Chromosome Structure and Terminology

Chromosomes are structures that carry genetic information. Key terms include:

• Centromere: Region where sister chromatids are joined.

• Chromatid: Each half of a duplicated chromosome.

• Homologous Chromosomes: Chromosome pairs with the same genes but possibly different alleles.

• Sister Chromatids: Identical copies formed during DNA replication.

Cell Cycle Phases

The cell cycle consists of interphase (G1, S, G2) and mitotic phase (mitosis and cytokinesis).

• G1 Phase: Cell growth.

• S Phase: DNA replication.

• G2 Phase: Preparation for mitosis.

• Mitosis: Division of the nucleus.

• Cytokinesis: Division of the cytoplasm.

Mitosis Stages

Mitosis is divided into five stages:

• Prophase: Chromosomes condense, spindle forms.

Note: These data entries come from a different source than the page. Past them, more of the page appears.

-- ==== Sys2Proof/Machine/Cycle.lean ====
section
/-! DEFINITION. The cycle and the core's step (spec/60_exceptions.md R220, R221, R203). -/

namespace Sys2Proof.Machine

/-- `execute(op)` (R220). -/
def execute (op : Operation) (s : State) : Result :=
  match op with
  | .known i => exec i s
  | .unknown w => execUnknown w s

/-- What R220 does after execute: a cycle without a fault is counted. -/
def counted (r : Result) : Result :=
  match r with
  | .next s => .next s.countCycle
  | .fault f => .fault f
  | .refused f => .refused f

/-- `Cycle` (R220): fetch, decode, execute. The fetch is checked first, and if it faults nothing is decoded (R203). -/
def State.cycle (s : State) : Result :=
  match s.fetch with
  | none => .next (s.raise .fetchOutOfBounds s.machine.pc)
  | some w => counted (execute (decode w) s)

/-- The core's turn (R221). Enabled: a cycle, or the frame tick when the frame's cycles are done. Not enabled: "the core
takes no step of its own": halted it stops (R211, log entry 4), paused or cancelled nothing changes (log entry 5). -/
def coreStep (s : State) : Result :=
  if s.enabled then (if s.cycleDue then s.cycle else .next s.frameTick)
  else
    match s.fault with
    | some record => .fault (.halted record)
    | none => .next s

end Sys2Proof.Machine
end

• Prometaphase: Nuclear envelope breaks down, spindle attaches to chromosomes.

• Metaphase: Chromosomes align at the cell equator.

• Anaphase: Sister chromatids separate and move to opposite poles.

• Telophase: Nuclear envelopes reform, chromosomes decondense.

• 3 forces that act to pull chromosomes apart in anaphase: the kinetochore for each daughter chromosome “walks” the chromosome along the mitotic spindle towards its centrosome. ◦ The spindles attached to the daughter chromosomes shorten to pull chromosomes toward opposite pole. ◦ The spindles attached to those spindles from the opposite pole elongate, pushing the poles farther apart. Walk toward centrosome Shorten spindle Elongate attached spindles pushing centrosomes apart

Cytokinesis

Cytokinesis divides the cytoplasm, resulting in two daughter cells.

• Animal Cells: Cleavage furrow forms.

• Plant Cells: Cell plate forms.

Control of the Cell Cycle

Cell cycle progression is regulated by checkpoints and specific proteins (cyclins and CDKs).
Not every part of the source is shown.